YOUR ASSIGNMENT: Scan the listing for the word "notR" and report every line that contains it.

DATA FOR THIS EXERCISE:
-- ==== Sys2Proof/Machine/Misc.lean ====
section
/-! DEFINITION. Constant prefix, STOP, NOP, END and the special register transfers (46_misc.md R250 to
R258). -/

namespace Sys2Proof.Machine

/-- CP: refused behind a prefix (R250, R252). -/
def withoutPriorPrefix (s : State) (k : Out) : Out :=
  match s.cpfx with
  | .none => k
  | .ready _ => .refused .prefixAfterPrefix
  | .half _ => .refused .constantDue

/-- CP with size bit 0 (R250): constant bits 15..4, sign extended. -/
def execCp0 (c : BitVec 12) (s : State) : Out :=
  withoutPriorPrefix s (.next { s with cpfx := .ready (c.signExtend 28) })

/-- CP with size bit 1 (R250); without meaning in the sixteen-bit version (D23). -/
def execCp1 (c : BitVec 12) (s : State) : Out :=
  withoutPriorPrefix s
    (match s.cfg.xlen with
     | .w32 => .next { s with cpfx := .half c }
     | .w16 => .refused .only32Bit)

/-- STOP (R253). -/
def execStop (s : State) : Out := s.withoutPrefix (.next { s with stopped := true })

/-- NOP (R254). -/
def execNop (s : State) : Out := s.withoutPrefix (.next s)

/-- END (R255): a NOP. -/
def execEndMark (s : State) : Out := s.withoutPrefix (.next s)

/-- TSR Rd,Spr (R256): no flag. -/
def execTsr (rd : RegNo) (spr : Spr) (s : State) : Out :=
  s.withoutPrefix
    (match s.readSpr spr with
     | .ok v => .next (s.writeReg rd v)
     | .error r => .refused r)

/-- TRS Rd,Spr (R257). -/
def execTrs (rd : RegNo) (spr : Spr) (s : State) : Out :=
  s.withoutPrefix (.next (s.writeSpr spr (s.readReg rd)))

end Sys2Proof.Machine
end

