-- ==== Sys2Proof/Safety.lean ====
section
/-! DEFINITION. The terms in which statements about the machine are made: what a next state leaves
unchanged, the results of the arithmetic in integers, the state invariant, and which state an
instruction may change (10_state.md R24, R31, R33, R41). -/

namespace Sys2Proof.Machine

/-! ## What stays -/

/-- SR is unchanged outside the bits of `mask`. -/
def SrKept (s t : State) (mask : BitVec 16) : Prop := t.sr &&& ~~~mask = s.sr &&& ~~~mask

/-- Every register but `rd` is unchanged and `rd` holds `r`; r0 stays zero (10_state.md R22). -/
def WritesReg (s t : State) (rd : RegNo) (r : Word) : Prop :=
  ∀ q : RegNo, t.readReg q = if q = rd ∧ q ≠ 0x0#4 then r else s.readReg q

/-- Every register is unchanged. -/
def RegsKept (s t : State) : Prop := ∀ q : RegNo, t.readReg q = s.readReg q

/-- Every byte of memory is unchanged. -/
def MemKept (s t : State) : Prop := ∀ a : Word, t.readByte a = s.readByte a

/-- ILR, the stopped flag, the inputs, the environment, the free values and the parameters are
unchanged. -/
structure SystemKept (s t : State) : Prop where
  ilr : t.ilr = s.ilr
  stopped : t.stopped = s.stopped
  irq : t.irq = s.irq
  nmiPending : t.nmiPending = s.nmiPending
  nmiLine : t.nmiLine = s.nmiLine
  env : t.env = s.env
  bus : t.bus = s.bus
  free : t.free = s.free
  cfg : t.cfg = s.cfg

/-- Nothing but registers and SR is changed, and no prefix is left. -/
structure DataOnly (s t : State) : Prop where
  pc : t.pc = s.pc
  cpfx : t.cpfx = .none
  stale : t.stale = s.stale
  mem : MemKept s t
  system : SystemKept s t

/-- Nothing but registers and the pc is changed, and no prefix is left. -/
structure TransferOnly (s t : State) : Prop where
  sr : t.sr = s.sr
  cpfx : t.cpfx = .none
  stale : t.stale = s.stale
  mem : MemKept s t
  system : SystemKept s t

/-! ## Encodings (30_encoding.md R108, R118) -/

/-- Under every configuration `w` is the character of `i`; the decoder reads it as the core
instruction. -/
def Encodes (w : Char16) (i : Instr) : Prop :=
  ∀ cfg : Config, encode cfg i = w ∧ decodeChar cfg w = .ok i.core

/-- The instruction is refused behind a constant prefix (R108). -/
def NotPrefixable (i : Instr) : Prop :=
  ∀ (s : State) (u : BitVec 28), s.cpfx = .ready u → exec i s = .refused .prefixedNonConstant

/-- The target of a branch with displacement `d` (30_encoding.md R109): the pc behind the branch plus
the displacement in units of BRANCH_DISP_SCALE bytes. -/
def State.target (s : State) (d : BitVec 9) : Word :=
  s.fit (s.pc + BitVec.ofInt 32 (d.toInt * s.cfg.branchScale))

/-- `mk d` is the branch of condition code `code` whose test is `test` (43_flow_control.md R180): its
encoding, its refusal behind a prefix, and that it changes the pc to the target exactly when the test
holds, and nothing else. -/
def Branches (code : BitVec 4) (mk : BitVec 9 → Instr) (test : State → Bool) : Prop :=
  ∀ (s : State) (d : BitVec 9),
    Encodes (0b101#3 ++ d.extractLsb' 8 1 ++ code ++ d.extractLsb' 0 8) (mk d) ∧
    NotPrefixable (mk d) ∧
    (s.cpfx = .none →
      exec (mk d) s = .next { s with pc := if test s then s.target d else s.pc })

/-- Vector `v` is entered with return address `ret` (60_exceptions.md R275): ILR, SR and the pc are
written, everything else stays. -/
def State.entered (s : State) (v : Nat) (ret : Word) : State :=
  { s with
    ilr := ret
    sr := s.sr.extractLsb' 0 8 ++ (s.sr.extractLsb' 0 8 ||| 0x80#8)
    pc := s.fit (0xFFFFFF80#32 + BitVec.ofNat 32 (8 * v)) }

/-- `i`, with character `w`, calls vector `v`, returning to the address behind it. -/
def CallsVector (w : Char16) (i : Instr) (v : Nat) : Prop :=
  Encodes w i ∧ NotPrefixable i ∧
    ∀ s : State, s.cpfx = .none → exec i s = .next (s.entered v s.pc)

/-! ## Results in integers (00_scope.md R10, R11) -/

/-- `unsigned(a) + unsigned(b) + cin`. -/
def sumOf (a b : Word) (cin : Bool) : Nat := a.toNat + b.toNat + cin.toNat

/-- `unsigned(a) - unsigned(b) - bin`. -/
def diffOf (a b : Word) (bin : Bool) : Int := (a.toNat : Int) - (b.toNat : Int) - (bin.toNat : Int)

/-- The integer is outside what W bits hold as a signed number. -/
def SignedOverflow (x : Xlen) (d : Int) : Prop :=
  d < -(2 ^ (x.bits - 1)) ∨ 2 ^ (x.bits - 1) ≤ d

/-- N, V, C, Z are those of an addition, and nothing else in SR is changed (R10). -/
structure SumFlags (s t : State) (a b : Word) (cin : Bool) : Prop where
  n : t.flagN = true ↔ 2 ^ (s.cfg.xlen.bits - 1) ≤ sumOf a b cin % 2 ^ s.cfg.xlen.bits
  v : t.flagV = true ↔
    SignedOverflow s.cfg.xlen (signedOf s.cfg.xlen a + signedOf s.cfg.xlen b + cin.toNat)
  c : t.flagC = true ↔ 2 ^ s.cfg.xlen.bits ≤ sumOf a b cin
  z : t.flagZ = true ↔ sumOf a b cin % 2 ^ s.cfg.xlen.bits = 0
  kept : SrKept s t 0x000F#16

/-- N, V, C, Z are those of a subtraction, C in the sense of SUB_CARRY_SENSE, and nothing else in SR is
changed (R11). -/
structure DiffFlags (s t : State) (a b : Word) (bin : Bool) : Prop where
  n : t.flagN = true ↔ 2 ^ (s.cfg.xlen.bits - 1) ≤ diffOf a b bin % 2 ^ s.cfg.xlen.bits
  v : t.flagV = true ↔
    SignedOverflow s.cfg.xlen (signedOf s.cfg.xlen a - signedOf s.cfg.xlen b - bin.toNat)
  cBorrow : s.cfg.subCarrySense = .borrow → (t.flagC = true ↔ diffOf a b bin < 0)
  cNotBorrow : s.cfg.subCarrySense = .notBorrow → (t.flagC = true ↔ 0 ≤ diffOf a b bin)
  z : t.flagZ = true ↔ diffOf a b bin % 2 ^ s.cfg.xlen.bits = 0
  kept : SrKept s t 0x000F#16

/-- `t` is `s` with the sum in `rd` and its flags. -/
structure SumWritten (s t : State) (rd : RegNo) (a b : Word) (cin : Bool) : Prop where
  regs : WritesReg s t rd (BitVec.ofNat 32 (sumOf a b cin % 2 ^ s.cfg.xlen.bits))
  flags : SumFlags s t a b cin
  rest : DataOnly s t

/-- `t` is `s` with the difference in `rd` and its flags. -/
structure DiffWritten (s t : State) (rd : RegNo) (a b : Word) (bin : Bool) : Prop where
  regs : WritesReg s t rd (BitVec.ofInt 32 (diffOf a b bin % 2 ^ s.cfg.xlen.bits))
  flags : DiffFlags s t a b bin
  rest : DataOnly s t

/-- N and Z are those of `r`, C is as given, and SR is unchanged outside `mask`. -/
structure NZFlags (s t : State) (r : Word) (mask : BitVec 16) : Prop where
  n : t.flagN = r.getLsbD (s.cfg.xlen.bits - 1)
  z : t.flagZ = true ↔ r = 0x00000000#32
  kept : SrKept s t mask

/-- `t` is `s` with `r` in `rd` and N and Z set from it (00_scope.md R12). -/
structure NZWritten (s t : State) (rd : RegNo) (r : Word) : Prop where
  regs : WritesReg s t rd r
  flags : NZFlags s t r 0x0009#16
  rest : DataOnly s t

/-- `t` is `s` with `r` in `rd`, N and Z set from it, and C the bit shifted out (42_shifts.md R170). -/
structure ShiftWritten (s t : State) (rd : RegNo) (r : Word) (out : Bool) : Prop where
  regs : WritesReg s t rd r
  flags : NZFlags s t r 0x000B#16
  carry : t.flagC = out
  rest : DataOnly s t

/-- `t` is `s` with `r` in `rd`, no flag changed. -/
structure MovedTo (s t : State) (rd : RegNo) (r : Word) : Prop where
  regs : WritesReg s t rd r
  sr : t.sr = s.sr
  rest : DataOnly s t

/-- `t` is `s` with the pc at `p` and the return address in `rd` (43_flow_control.md R197). -/
structure LinkedJump (s t : State) (rd : RegNo) (p : Word) : Prop where
  regs : WritesReg s t rd s.pc
  pc : t.pc = p
  rest : TransferOnly s t

/-! ## Memory in bytes (20_memory.md R63) -/

/-- The character at an address, from its bytes. -/
def State.charAt (s : State) (a : Word) : Char16 :=
  match s.cfg.byteOrder with
  | .little => s.readByte (s.fit (a + 1)) ++ s.readByte a
  | .big => s.readByte a ++ s.readByte (s.fit (a + 1))

/-- The word at an address, from its bytes. -/
def State.wordAt (s : State) (a : Word) : Word :=
  match s.cfg.byteOrder with
  | .little => s.readByte (s.fit (a + 3)) ++ s.readByte (s.fit (a + 2)) ++
      s.readByte (s.fit (a + 1)) ++ s.readByte a
  | .big => s.readByte a ++ s.readByte (s.fit (a + 1)) ++
      s.readByte (s.fit (a + 2)) ++ s.readByte (s.fit (a + 3))

/-- The platform populates the `n` bytes at `a` (R62). -/
def State.Populated (s : State) (a : Word) (n : Nat) : Prop :=
  ∀ k < n, s.populated (s.fit (a + BitVec.ofNat 32 k)) = true

/-- The platform populates the `n` bytes at `a` with RAM (R62). -/
def State.Ram (s : State) (a : Word) (n : Nat) : Prop :=
  ∀ k < n, s.writable (s.fit (a + BitVec.ofNat 32 k)) = true

/-- A store of `n` bytes at `a` reaches into the window behind the store instruction (R80). -/
def State.InWindow (s : State) (a : Word) (n : Nat) : Prop :=
  ∃ k < n, (s.fit (s.fit (a + BitVec.ofNat 32 k) - s.pc)).toNat < s.cfg.staleWindow

/-- The four bytes of a word in the order of the configuration, lowest address first. -/
def bytesOfWord (order : ByteOrder) (w : Word) : List Byte :=
  match order with
  | .little => [w.extractLsb' 0 8, w.extractLsb' 8 8, w.extractLsb' 16 8, w.extractLsb' 24 8]
  | .big => [w.extractLsb' 24 8, w.extractLsb' 16 8, w.extractLsb' 8 8, w.extractLsb' 0 8]

/-- The two bytes of a character in the order of the configuration, lowest address first. -/
def bytesOfHalf (order : ByteOrder) (c : Char16) : List Byte :=
  match order with
  | .little => [c.extractLsb' 0 8, c.extractLsb' 8 8]
  | .big => [c.extractLsb' 8 8, c.extractLsb' 0 8]

/-- Memory after storing `bytes` at `a`: those bytes there, rising addresses modulo 2^W, and every
other byte as before. -/
def BytesStored (s t : State) (a : Word) (bytes : List Byte) : Prop :=
  (∀ (k : Nat) (h : k < bytes.length),
    t.readByte (s.fit (a + BitVec.ofNat 32 k)) = bytes[k]) ∧
  ∀ p : Word, (∀ k < bytes.length, p ≠ s.fit (a + BitVec.ofNat 32 k)) →
    t.readByte p = s.readByte p

/-- Nothing but memory and the note for the next fetch is changed, and no prefix is left. -/
structure StoreOnly (s t : State) (a : Word) (n : Nat) : Prop where
  regs : RegsKept s t
  pc : t.pc = s.pc
  sr : t.sr = s.sr
  cpfx : t.cpfx = .none
  stale : t.stale = true ↔ s.InWindow a n
  system : SystemKept s t

/-! ## The frame of a step (00_scope.md R14) -/

/-- At this step the core is neither reset nor stopped, and no interrupt is recognised. -/
structure State.Quiet (s : State) : Prop where
  rst : s.inputsNow.rst = false
  running : s.stopped = false
  interrupts : s.cpfx = .none →
    s.sample.nmiPending = false ∧ (s.inputsNow.irq = false ∨ s.flagI = true)

/-- The character at the pc can be fetched (20_memory.md R62, R67, R80). -/
structure State.Fetchable (s : State) : Prop where
  even : isOdd s.pc = false
  fresh : s.stale = false
  populated : s.Populated s.pc 2

/-- The state behind the fetch at the pc: inputs sampled, another master's turn taken, the pc
advanced (10_state.md R26). -/
def State.behindFetch (s : State) : State := { s.sample.turn with pc := s.fit (s.pc + 2) }

/-! ## The invariant -/

/-- Every general register fits in W bits (10_state.md R20). -/
def State.RegsFit (s : State) : Prop := ∀ q : RegNo, s.fit (s.readReg q) = s.readReg q

/-- What holds of every state a run reaches: memory is in canonical form and inside the address space,
r0's slot is zero, registers, pc and ILR fit in W bits, the reserved bits of SR are zero
(10_state.md R32), a stopped core and a core with a stale fetch have no prefix pending, a core with a
stale fetch is not stopped, and the sixteen-bit version is never half through a prefix (D23). -/
structure State.Inv (s : State) : Prop where
  memWf : Memory.wf s.mem = true
  memIn : ∀ c ∈ s.mem, c.1 < 2 ^ s.cfg.xlen.bits
  zero : s.regs[0] = 0x00000000#32
  regs : s.RegsFit
  pc : s.fit s.pc = s.pc
  ilr : s.fit s.ilr = s.ilr
  sr : s.sr &&& 0x7070#16 = 0x0000#16
  stopped : s.stopped = true → s.cpfx = .none
  stale : s.stale = true → s.cpfx = .none ∧ s.stopped = false
  half : ∀ c, s.cpfx = .half c → s.cfg.xlen = .w32

/-! ## What each instruction may change -/

/-- The register an instruction writes, r15 implicitly by the calls (10_state.md R24). -/
def destOf : Instr → Option RegNo
  | .addI rd _ _ | .lea rd _ _ | .subI rd _ _ => some rd
  | .addR rd _ | .adcR rd _ | .subR rd _ | .sbcR rd _ => some rd
  | .xorR rd _ | .andR rd _ | .orR rd _ => some rd
  | .zxb rd | .zxc rd | .sxb rd | .sxc rd => some rd
  | .adcI rd _ | .subrI rd _ | .sbcI rd _ | .xorI rd _ | .andI rd _ | .orI rd _ => some rd
  | .negR rd | .notR rd | .shl rd | .rol rd | .shr rd | .asr rd | .ror rd => some rd
  | .tsr rd _ => some rd
  | .jal rd _ _ => some rd
  | .lb rd _ _ | .lc rd _ _ | .lw rd _ _ => some rd
  | .callR _ _ | .callS _ | .bsr _ | .callPc _ => some 0xF#4
  | _ => none

/-- The instructions that raise a system call (60_exceptions.md R274). -/
def isSystemCall : Instr → Bool
  | .brk | .sys | .trc | .dbg | .irq | .nmi | .reset => true
  | _ => false

/-- The store instructions. -/
def isStore : Instr → Bool
  | .sb _ _ _ | .sc _ _ _ | .sw _ _ _ => true
  | _ => false

/-- The instructions that may give the pc another value than the address behind them (10_state.md
R26). -/
def isTransfer : Instr → Bool
  | .blt _ | .bge _ | .ble _ | .bgt _ | .bltu _ | .bgeu _ | .bleu _ | .bgtu _ => true
  | .beq _ | .bne _ | .bmi _ | .bpl _ | .bra _ | .bsr _ | .callPc _ => true
  | .jal _ _ _ | .jmp _ _ | .callR _ _ | .ret | .callS _ | .rti _ => true
  | i => isSystemCall i

/-- The bits of SR an instruction may change: the table of 10_state.md R41, with the backup half for
system calls and TRS to SR (R31). RTI, the system calls and TRS to SR write the reserved bits of a half
too, always with zero where those are zero (R32). -/
def srMaskOf : Instr → BitVec 16
  | .addI _ _ _ | .lea _ _ _ | .subI _ _ _ | .cmpI _ _ => 0x000F#16
  | .addR _ _ | .adcR _ _ | .subR _ _ | .sbcR _ _ | .cmpR _ _ => 0x000F#16
  | .adcI _ _ | .subrI _ _ | .sbcI _ _ | .negR _ => 0x000F#16
  | .andR _ _ | .orR _ _ | .xorR _ _ | .andI _ _ | .orI _ _ | .xorI _ _ | .notR _ => 0x0009#16
  | .zxb _ | .zxc _ | .sxb _ | .sxc _ => 0x0009#16
  | .shl _ | .shr _ | .asr _ | .rol _ | .ror _ => 0x000B#16
  | .lb _ _ _ | .lc _ _ _ | .lw _ _ _ => 0x0009#16
  | .trs _ .sr => 0xFFFF#16
  | .ei | .di | .ri => 0x0080#16
  | .rti _ => 0x00FF#16
  | i => if isSystemCall i then 0xFF80#16 else 0x0000#16

/-- The instructions that take a constant (30_encoding.md R108). -/
def takesConstant : Instr → Bool
  | .addI _ _ _ | .lea _ _ _ | .subI _ _ _ | .cmpI _ _ => true
  | .adcI _ _ | .subrI _ _ | .sbcI _ _ | .xorI _ _ | .andI _ _ | .orI _ _ => true
  | .negR _ | .notR _ => true
  | .jal _ _ _ | .jmp _ _ | .callR _ _ | .ret => true
  | .sb _ _ _ | .sc _ _ _ | .sw _ _ _ | .lb _ _ _ | .lc _ _ _ | .lw _ _ _ => true
  | _ => false

/-- CP, in its two sizes. -/
def isPrefix : Instr → Bool
  | .cp0 _ | .cp1 _ => true
  | _ => false

end Sys2Proof.Machine
end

WRITTEN RESPONSE:
  | .negR rd | .notR rd | .shl rd | .rol rd | .shr rd | .asr rd | .ror rd => some rd
  | .andR _ _ | .orR _ _ | .xorR _ _ | .andI _ _ | .orI _ _ | .xorI _ _ | .notR _ => 0x0009#16
  | .negR _ | .notR _ => true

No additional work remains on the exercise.